TASK PROMPT: One range is to be output from the listing below, exactly as written: the line with "t.fbx = s.fbx" to the line with "t.can = s.can", both kept.

*** Opening AVAILABLE DATA ***

-- ==== Sys2Proof/Safety.lean ====
section
/-! DEFINITION. The terms in which statements are made: the parts of the state, what it means that a part is unchanged, and
the invariant of the module. -/

namespace Sys2Proof.Machine

open Sys2Proof

/-- Whether the frame sequencer runs, its phase, and the freezes since START (R18–R20). -/
def Grid.place (g : Grid) : Bool × Nat × Nat := (g.running, g.phase, g.freezes)

/-- The parts of the state. regs b is the registers of block b, of the 23 blocks (R6). Four are no parts of their own: monoRuns
says that TB-L has not run back (R123), phase names the phase of the frame, roles the bank roles, role the role of the module. -/
inductive Part where
  | pending | resp | sent | freeN | cfg | grid | sig | sched | le | fbx | acc | rcd | pair | saf | olc | frc | upd | lio | chn
  | can | tim | hlt | slot | svi | pe | stn | dpy | sess | monoRuns | phase | roles | role
  | regs (b : Nat)
deriving DecidableEq, Repr

/-- The part is the same in both states. -/
def Part.same : Part → State → State → Prop
  | .pending, s, t => t.pending = s.pending
  | .resp, s, t => t.resp = s.resp
  | .sent, s, t => t.sent = s.sent
  | .freeN, s, t => t.freeN = s.freeN
  | .cfg, s, t => t.cfg = s.cfg
  | .grid, s, t => t.grid = s.grid
  | .sig, s, t => t.sig = s.sig
  | .sched, s, t => t.sched = s.sched
  | .le, s, t => t.le = s.le
  | .fbx, s, t => t.fbx = s.fbx
  | .acc, s, t => t.acc = s.acc
  | .rcd, s, t => t.rcd = s.rcd
  | .pair, s, t => t.pair = s.pair
  | .saf, s, t => t.saf = s.saf
  | .olc, s, t => t.olc = s.olc
  | .frc, s, t => t.frc = s.frc
  | .upd, s, t => t.upd = s.upd
  | .lio, s, t => t.lio = s.lio
  | .chn, s, t => t.chn = s.chn
  | .can, s, t => t.can = s.can
  | .tim, s, t => t.tim = s.tim
  | .hlt, s, t => t.hlt = s.hlt
  | .slot, s, t => t.slot = s.slot
  | .svi, s, t => t.svi = s.svi
  | .pe, s, t => t.pe = s.pe
  | .stn, s, t => t.stn = s.stn
  | .dpy, s, t => t.dpy = s.dpy
  | .sess, s, t => t.sess = s.sess
  | .monoRuns, s, t => s.grid.mono ≤ t.grid.mono
  | .phase, s, t => t.grid.place = s.grid.place
  | .roles, s, t => t.sig.roles = s.sig.roles
  | .role, s, t => t.pair.role = s.pair.role
  | .regs b, s, t => b ≤ 22 → ∀ a, blockOf a = b → rd t a = rd s a

/-- The four banks hold the four roles, each one (R55, R541). -/
def BankRoles.ok (r : BankRoles) : Bool :=
  [0, 1, 2, 3].all fun k => [r.coll, r.work, r.out, r.dist].contains k

/-- The info records (severity 0 and 1) of a buffer (R475). -/
def infoCount (b : List Rec) : Nat := (b.filter fun r => decide (r.sev ≤ 1)).length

*** Closing AVAILABLE DATA ***

WRITTEN RESPONSE:
  | .fbx, s, t => t.fbx = s.fbx
  | .acc, s, t => t.acc = s.acc
  | .rcd, s, t => t.rcd = s.rcd
  | .pair, s, t => t.pair = s.pair
  | .saf, s, t => t.saf = s.saf
  | .olc, s, t => t.olc = s.olc
  | .frc, s, t => t.frc = s.frc
  | .upd, s, t => t.upd = s.upd
  | .lio, s, t => t.lio = s.lio
  | .chn, s, t => t.chn = s.chn
  | .can, s, t => t.can = s.can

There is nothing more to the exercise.